Starting in late 1999, five of the 10 largest nursing home chains filed for Chapter 11 bankruptcy proceedings. Some of these companies have now emerged from bankruptcy. Others expect to come out of bankruptcy once disclosure statements and plans of reorganization allocating the company’s equity among secured and unsecured creditors are approved by the bankruptcy court and relevant stakeholders. A combination of Medicare cutbacks caused by BIPA and BBRA, inadequate Medicaid reimbursements and aggressive leveraged acquisitions brought about these bankruptcies.
As these companies come out of bankruptcy with stronger balance sheets, fewer non-performing assets and a keener focus on operations, they are attempting to develop a business model that will provide quality care to residents and shareholder value for investors. In most cases, this will entail continued strategic acquisitions and dispositions. No one is expecting a reemergence of the go-go days of the late 1990s without the infusion of significant additional equity. The caution of the traditional debt markets alone should cause the reemergence of the post-acute care facility-based sector to be at a controlled and measured pace. The "Medicare Cliff" will also continue to provide a brake on overly leveraged acquisition activity.

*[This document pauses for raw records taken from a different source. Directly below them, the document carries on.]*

-- ==== Sys2Proof/Laws/PerInstr.lean ====
section
/-! SUPPORT. Families of statements about the instruction as syntax, one lemma per constructor. -/

namespace Sys2Proof.Laws

/-- The form of a request an instruction is presented in: a bare wire word for the two rows of format WIRE16, and host
ports with the op code of its row of R60 for the others. -/
def RequestForm.code : Instr → Option (BitVec 4)
  | .rd _ | .wr _ _ => none
  | .address _ => some 0x0#4
  | .decode _ _ => some 0x1#4
  | .encode _ _ => some 0x2#4
  | .getField _ _ _ => some 0x3#4
  | .withField _ _ _ _ | .withCommOption _ _ | .withPwmMode _ _ | .withWwFlag _ _ _ => some 0x4#4
  | .makeRead _ => some 0x5#4
  | .makeWrite _ _ => some 0x6#4
  | .toWire _ => some 0x7#4
  | .fromWire _ => some 0x8#4
  | .execute _ => some 0x9#4
  | .read _ => some 0xA#4
  | .write _ _ => some 0xB#4
  | .modify _ => some 0xC#4
  | .modifyReread _ => some 0xD#4
  | .reservedE => some 0xE#4
  | .reservedF => some 0xF#4

/-- The op code of a request. -/
def RequestForm.ofRequest : Request → Option (BitVec 4)
  | .wire _ => none
  | .host p => some p.op

/-- The encoder presents every instruction with the code of its row of R60. -/
def RequestForm.Statement (i : Instr) : Prop := RequestForm.ofRequest (encode i) = RequestForm.code i

theorem RequestForm.rd (a : Addr) : RequestForm.Statement (.rd a) := rfl
theorem RequestForm.wr (a : Addr) (d : Payload) : RequestForm.Statement (.wr a d) := rfl
theorem RequestForm.address (r : RegIdx) : RequestForm.Statement (.address r) := rfl
theorem RequestForm.decode (r : RegIdx) (raw : Word) : RequestForm.Statement (.decode r raw) := rfl
theorem RequestForm.encode (r : RegIdx) (v : ValPort) : RequestForm.Statement (.encode r v) := rfl
theorem RequestForm.getField (r : RegIdx) (v : ValPort) (k : FieldIdx) : RequestForm.Statement (.getField r v k) := rfl
theorem RequestForm.withField (r : RegIdx) (v : ValPort) (k : FieldIdx) (x : BitVec 11) :
    RequestForm.Statement (.withField r v k x) := rfl
theorem RequestForm.makeRead (a : Addr) : RequestForm.Statement (.makeRead a) := rfl
theorem RequestForm.makeWrite (a : Addr) (p : Word) : RequestForm.Statement (.makeWrite a p) := rfl
theorem RequestForm.toWire (c : CmdWord) : RequestForm.Statement (.toWire c) := rfl
theorem RequestForm.fromWire (raw : Word) : RequestForm.Statement (.fromWire raw) := rfl
theorem RequestForm.execute (c : CmdWord) : RequestForm.Statement (.execute c) := rfl
theorem RequestForm.read (r : RegIdx) : RequestForm.Statement (.read r) := rfl
theorem RequestForm.write (r : RegIdx) (v : ValPort) : RequestForm.Statement (.write r v) := rfl
theorem RequestForm.modify (r : RegIdx) : RequestForm.Statement (.modify r) := rfl
theorem RequestForm.modifyReread (r : RegIdx) : RequestForm.Statement (.modifyReread r) := rfl
theorem RequestForm.reservedE : RequestForm.Statement .reservedE := rfl
theorem RequestForm.reservedF : RequestForm.Statement .reservedF := rfl
theorem RequestForm.withCommOption (v : ValPort) (x : CommOption) : RequestForm.Statement (.withCommOption v x) := rfl
theorem RequestForm.withPwmMode (v : ValPort) (x : PwmMode) : RequestForm.Statement (.withPwmMode v x) := rfl
theorem RequestForm.withWwFlag (v : ValPort) (j : FieldIdx) (b : BitVec 1) :
    RequestForm.Statement (.withWwFlag v j b) := rfl

end Sys2Proof.Laws
end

The hot IPO market for staffing and home health companies are additional features of today’s environment. In addition, hospice, home infusion and specialty pharmacy are all providing outpatient, in-home and non-institutional services that are in current demand. The emergence of this sector of health care as a Wall Street darling, together with continued interest of federal and state lawmakers in community-based care options for seniors, may ultimately impact occupancy rates at skilled nursing facilities and assisted living facilities by permitting a greater volume of in-home care service. Many of these companies have significant private pay or staffing models. As such, the adverse financial impact of periodic attempts by governmental payor programs to reduce reimbursement for such services can be mitigated by private pay and other non-governmental payor revenues. Companies such as Cross Country, Odyssey Healthcare, and Optioncare are examples of these recent trends.

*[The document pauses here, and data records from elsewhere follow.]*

theorem witness_ExecuteRefinesSource : (makeRead 0x1#4).constructible = true ∧ ready.cfg.wf = true ∧ ready.busy = false
    ∧ (okFrame 0x0401#16).ans.fits ready.cfg
    ∧ ({ ready with pins := reqPins (.rd 0x1#4) :: framePins defaultParams (gd 0#16 .diode .six) (okFrame 0x0401#16) ++ [] } : State).pins
        = reqPins (.rd 0x1#4) :: framePins ready.cfg (gd 0#16 .diode .six) (okFrame 0x0401#16) ++ [] :=
  ⟨by decide, by decide, by decide, okFrame_fits _, rfl⟩
theorem witness_ReadRefinesSource : ready.cfg.wf = true ∧ ready.cfg.reg? 0#4 = some gateDriveControl ∧ ready.busy = false
    ∧ (okFrame 0x0300#16).ans.fits ready.cfg
    ∧ ({ ready with pins := reqPins (.read 0#4) :: framePins defaultParams (gd 0#16 .diode .six) (okFrame 0x0300#16) ++ [] } : State).pins
        = reqPins (.read 0#4) :: framePins ready.cfg (gd 0#16 .diode .six) (okFrame 0x0300#16) ++ [] :=
  ⟨by decide, by decide, by decide, okFrame_fits _, rfl⟩
theorem witness_WriteRefinesSource : ready.cfg.wf = true ∧ ready.cfg.reg? 0#4 = some gateDriveControl
    ∧ valOperand gateDriveControl (gd 0x0200#16 .active .six) = .ok val0 ∧ ready.busy = false ∧ ready.csN = true
    ∧ (okFrame 0x0280#16).ans.fits ready.cfg
    ∧ ({ ready with pins := reqPins (.write 0#4 (gd 0x0200#16 .active .six))
          :: framePins defaultParams (gd 0#16 .diode .six) (okFrame 0x0280#16) ++ [] } : State).pins
        = reqPins (.write 0#4 (gd 0x0200#16 .active .six)) :: framePins ready.cfg (gd 0#16 .diode .six) (okFrame 0x0280#16) ++ [] :=
  ⟨by decide, by decide, by decide, by decide, by decide, okFrame_fits _, rfl⟩

/-- The function `pwm_mode := One` of V12 to V20. -/
def setOne (v : RegVal) : RegVal := v.setCode 1 2#16

theorem callback_one (w : Word) (v0 : RegVal) (h1 : (okFrame 0x0200#16).ans.recv = .ok w)
    (h2 : decodeReg gateDriveControl w = .ok v0) :
    valOperand gateDriveControl (gd 0x0200#16 .active .one) = .ok (setOne v0) := by
  cases h1
  rw [show decodeReg gateDriveControl 0x0200#16 = .ok val0 by decide] at h2
  cases h2; decide

theorem witness_ModifyRefinesSource : ready.cfg.wf = true ∧ ready.cfg.reg? 0#4 = some gateDriveControl ∧ ready.busy = false
    ∧ (okFrame 0x0200#16).ans.fits ready.cfg
    ∧ (∀ (w : Word) (v0 : RegVal), (okFrame 0x0200#16).ans.recv = .ok w → decodeReg gateDriveControl w = .ok v0 →
        valOperand gateDriveControl (gd 0x0200#16 .active .one) = .ok (setOne v0))
    ∧ ∃ s : State, s = { ready with pins := s.pins } ∧ s.pins
        = reqPins (.modify 0#4) :: framePins ready.cfg (gd 0x0200#16 .active .one) (okFrame 0x0200#16)
          ++ Pins.quiet :: framePins ready.cfg (gd 0#16 .diode .six) (okFrame 0x0200#16) ++ [] :=
  ⟨by decide, by decide, by decide, okFrame_fits _, callback_one, { ready with pins := _ }, rfl, rfl⟩
theorem witness_ModifyRereadRefinesSource : readyReread.cfg.wf = true ∧ readyReread.cfg.hasModifyReread = true
    ∧ readyReread.cfg.reg? 0#4 = some gateDriveControl ∧ readyReread.busy = false
    ∧ (okFrame 0x0200#16).ans.fits readyReread.cfg
    ∧ (∀ (w : Word) (v0 : RegVal), (okFrame 0x0200#16).ans.recv = .ok w → decodeReg gateDriveControl w = .ok v0 →
        valOperand gateDriveControl (gd 0x0200#16 .active .one) = .ok (setOne v0))
    ∧ ∃ s : State, s = { readyReread with pins := s.pins } ∧ s.pins
        = reqPins (.modifyReread 0#4) :: framePins readyReread.cfg (gd 0x0200#16 .active .one) (okFrame 0x0200#16)
          ++ Pins.quiet :: framePins readyReread.cfg (gd 0#16 .diode .six) (okFrame 0x0200#16)
          ++ Pins.quiet :: framePins readyReread.cfg (gd 0#16 .diode .six) (okFrame 0x0300#16) ++ [] :=
  ⟨by decide, by decide, by decide, by decide, okFrame_fits _, callback_one, { readyReread with pins := _ }, rfl, rfl⟩

theorem witness_FramesOfOperations :
    (srcWrite defaultParams gateDriveControl ⟨0xFA00#16, [1#16, 2#16]⟩ (okFrame 0#16).ans).2
        = .error (.framing .payloadTooWide)
    ∧ makeWrite gateDriveControl.address (encodeReg gateDriveControl val0) = .ok ⟨.write, 0x7#4, 0x200#11⟩
    ∧ (srcRead defaultParams gateDriveControl ⟨.err 1, .ok 0#16⟩).2 = .error (.transport 1)
    ∧ (srcRead defaultParams gateDriveControl (okFrame 0xFA00#16).ans).2 = .ok ⟨0xFA00#16, [1#16, 0#16]⟩
    ∧ makeWrite gateDriveControl.address (encodeReg gateDriveControl (setOne ⟨0xFA00#16, [1#16, 0#16]⟩))
        = .error .payloadTooWide
    ∧ (srcRead defaultParams gateDriveControl (okFrame 0x0200#16).ans).2 = .ok val0
    ∧ makeWrite gateDriveControl.address (encodeReg gateDriveControl (setOne val0)) = .ok ⟨.write, 0x7#4, 0x300#11⟩
    ∧ (srcWrite defaultParams gateDriveControl (setOne val0) ⟨.err 1, .ok 0#16⟩).2 = .error (.transport 1)
    ∧ (srcWrite defaultParams gateDriveControl (setOne val0) (okFrame 0x0200#16).ans).2 = .ok 0x0200#16 := by decide
theorem witness_HighBitsMakeUnwritable : gateDriveControl.wf = true
    ∧ decodeReg gateDriveControl 0xFA00#16 = .ok ⟨0xFA00#16, [1#16, 0#16]⟩ ∧ 0xFA00#16 &&& 0xF800#16 ≠ 0#16
    ∧ (setOne ⟨0xFA00#16, [1#16, 0#16]⟩).bits = 0xFA00#16
    ∧ (setOne ⟨0xFA00#16, [1#16, 0#16]⟩).validFor gateDriveControl = true := by decide

end Sys2Proof.Tests
end

section
/-! PROOFS. The two delay counts of R5 (`N_SETUP`, `N_HIGH`) against the minimums of R129: the facts about
`Params.clocksFor`, of which both counts are instances. -/

namespace Sys2Proof

theorem Params.tClkNs_pos_of_wf {p : Params} (h : p.wf = true) : 0 < p.tClkNs := by
  simp only [Params.wf, Bool.and_eq_true, decide_eq_true_eq] at h
  obtain ⟨⟨-, hclk⟩, -⟩ := h
  exact hclk

theorem Params.one_le_clocksFor (p : Params) (tNs : Nat) : 1 ≤ p.clocksFor tNs :=
  Nat.le_max_left 1 _

/-- R129: the quotient of R5 is rounded up, so the remainder it drops is less than one clock. -/
theorem Params.le_clocksFor_mul_tClkNs {p : Params} (hclk : 0 < p.tClkNs) (tNs : Nat) :
    tNs ≤ p.clocksFor tNs * p.tClkNs := by
  have hround := Nat.lt_div_mul_add hclk (a := tNs + p.tClkNs - 1)
  calc tNs ≤ (tNs + p.tClkNs - 1) / p.tClkNs * p.tClkNs := by omega
    _ ≤ p.clocksFor tNs * p.tClkNs := Nat.mul_le_mul_right _ (Nat.le_max_right 1 _)

/-- Settles O42: both counts are `clocksFor` of their minimum, and a build that meets the checks has a clock period
above zero. -/
theorem delayCountsKeepMinimums : Obligations.DelayCountsKeepMinimums := by
  intro p hwf
  have hclk := Params.tClkNs_pos_of_wf hwf
  exact ⟨Params.le_clocksFor_mul_tClkNs hclk p.tCsSetupMinNs, Params.le_clocksFor_mul_tClkNs hclk p.tCsHighMinNs,
    p.one_le_clocksFor p.tCsSetupMinNs, p.one_le_clocksFor p.tCsHighMinNs⟩

end Sys2Proof
end

section
/-! PROOFS. The sequencer's invariant under the state's updates: one lemma for each way a clock changes the latches
(frame start, a move inside a frame, a count, the end of the hold, the end of an operation, a reset), and from them the
invariant under a request, a transition and a clock. -/

namespace Sys2Proof.Machine

/-- TO_WIRE is undone by the parse of R95. -/
theorem parseCmd_toWire (c : CmdWord) : parseCmd (toWire c) = c := by
  rw [toWire_eq, parse_encodeCmd]

/-- Which frames an operation has does not depend on the phase outside `IDLE` (R114). -/
theorem stageLegal_of_ne_idle {o : HostOp} {st : Stage} {ph ph' : Phase} (h : stageLegal o st ph = true)
    (hph : ph' ≠ .idle) : stageLegal o st ph' = true := by
  unfold stageLegal at h ⊢
  split at h <;> simp_all

/-- The operation layer's three ways to stand in `IDLE` with an operation in flight (R112, R113). -/
theorem stageLegal_idle {o : HostOp} {st : Stage} (h : stageLegal o st .idle = true) :
    (o = .modify ∧ st = .frame1) ∨ (o = .modifyReread ∧ st = .frame1) ∨ (o = .modifyReread ∧ st = .frame2) := by
  unfold stageLegal at h
  split at h <;> simp_all

namespace SeqInv

variable {s : State}

/-- Inside a frame an operation is in flight. -/
theorem opv_of_framed (h : SeqInv s) (hf : s.phase.framed = true) : s.opv = true := by
  by_contra hopv
  obtain ⟨-, hrest⟩ := h.atRest (by simpa using hopv)
  simp [hf] at hrest

/-- No error is latched before the way out of the frame. -/
theorem errf_of_framed (h : SeqInv s) (hf : s.phase.framed = true) (hrel : s.phase ≠ .release) : s.errf = false := by
  by_contra herr
  rcases h.errLatched (h.opv_of_framed hf) (by simpa using herr) with hph | hph
  · exact hrel hph
  · simp [hph, Phase.framed] at hf

/-- The invariant speaks of no pin, response or event. -/
theorem withOutputs (h : SeqInv s) (ps : List Pins) (a b : Option Response) (tr : List Event) :
    SeqInv { s with pins := ps, rspPure := a, rspDrv := b, trace := tr } :=
  ⟨h.chipSelect, h.cntSetup, h.cntHold, h.cntElse, h.atRest, h.inFlight, h.typed, h.optional, h.errLatched, h.cmdWord,
    h.terrWidth, h.valHeld⟩

/-- A count goes down (R102, R107). -/
theorem countDown (h : SeqInv s) (hph : s.phase = .setup ∨ s.phase = .hold) : SeqInv { s with cnt := s.cnt - 1 } :=
  { h with
    cntSetup := fun hp => (Nat.sub_le _ _).trans (h.cntSetup hp)
    cntHold := fun hp => (Nat.sub_le _ _).trans (h.cntHold hp)
    cntElse := fun hs hh => (hph.elim hs hh).elim }

/-- A move inside a frame, with an error latched or a reply taken on the way out (R102 to R104). -/
theorem moveInFrame (h : SeqInv s) (hf : s.phase.framed = true) (hcnt : s.cnt = 0) (ph : Phase) (w : Word) (b : Bool)
    (e : Nat) (tr : List Event) (hph : ph.framed = true) (hb : b = true → ph = .release) (he : e < 2 ^ s.cfg.terrW) :
    SeqInv { s with phase := ph, rply := w, errf := b, terr := e, trace := tr } :=
  have hopv := h.opv_of_framed hf
  have hidle : ph ≠ .idle := by rintro rfl; simp [Phase.framed] at hph
  { chipSelect := by simp [h.chipSelect, hf, hph]
    cntSetup := by simp [hcnt]
    cntHold := by simp [hcnt]
    cntElse := fun _ _ => hcnt
    atRest := by simp [hopv]
    inFlight := fun _ => stageLegal_of_ne_idle (h.inFlight hopv) hidle
    typed := h.typed
    optional := h.optional
    errLatched := fun _ hb' => .inl (hb hb')
    cmdWord := h.cmdWord
    terrWidth := he
    valHeld := fun _ _ hi => (hidle hi).elim }

/-- Chip-select is raised (R106). -/
theorem release (h : SeqInv s) (hf : s.phase.framed = true) : SeqInv (releaseFrame s) :=
  have hopv := h.opv_of_framed hf
  { chipSelect := rfl
    cntSetup := by simp
    cntHold := fun _ => le_rfl
    cntElse := by simp
    atRest := by simp [hopv]
    inFlight := fun _ => stageLegal_of_ne_idle (h.inFlight hopv) (by simp)
    typed := h.typed
    optional := h.optional
    errLatched := by simp
    cmdWord := h.cmdWord
    terrWidth := h.terrWidth
    valHeld := by simp }

/-- The hold is over and the operation, if there is one, has another frame (R107, R112, R113). -/
theorem holdOver (h : SeqInv s) (hph : s.phase = .hold) (hcnt : s.cnt = 0) (v : RegVal) (tr : List Event)
    (hst : s.opv = true → stageLegal s.op s.stage .idle = true) (herr : s.opv = true → s.errf = false)
    (hval : s.opv = true → s.stage = .frame1 → ∀ R, s.cfg.reg? s.reg = some R → v.validFor R = true) :
    SeqInv { s with phase := .idle, val := v, trace := tr } :=
  { chipSelect := by simp [h.chipSelect, hph, Phase.framed]
    cntSetup := by simp
    cntHold := by simp
    cntElse := fun _ _ => hcnt
    atRest := fun ho => ⟨(h.atRest ho).1, rfl⟩
    inFlight := hst
    typed := h.typed
    optional := h.optional
    errLatched := fun ho he => by simp [herr ho] at he
    cmdWord := h.cmdWord
    terrWidth := h.terrWidth
    valHeld := fun ho hst1 _ => hval ho hst1 }

end SeqInv

/-- A frame starts as a frame of the operation in flight (R101, R108). -/
theorem seqInv_startFrame {st : Stage} {c : CmdWord} {s : State} (hopv : s.opv = true)
    (hleg : stageLegal s.op st .setup = true) (htyp : s.op ≠ .execute → (s.cfg.reg? s.reg).isSome = true)
    (hopt : s.op = .modifyReread → s.cfg.hasModifyReread = true) (hc : c.constructible = true)
    (hterr : s.terr < 2 ^ s.cfg.terrW) : SeqInv (startFrame st c s) where
  chipSelect := rfl
  cntSetup _ := le_rfl
  cntHold := by simp
  cntElse := by simp
  atRest := by simp [hopv]
  inFlight _ := hleg
  typed _ := htyp
  optional _ := hopt
  errLatched := by simp
  cmdWord _ := by simpa [parseCmd_toWire] using hc
  terrWidth := hterr
  valHeld := by simp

As facility-based providers attempt to develop a successful business model to meet current regulatory and reimbursement challenges, they may increasingly need to address the demand for and interest in non-facility based alternatives. Favorable demographics on the aging U.S. population and the trend on the part of capital markets to favor asset rich companies with strong revenues and stable earnings should be cause for cautious optimism on the part of facility-based provider companies. Unlike prior cycles, however, higher margin service companies may access capital more readily than fixed asset based companies with marginal profits.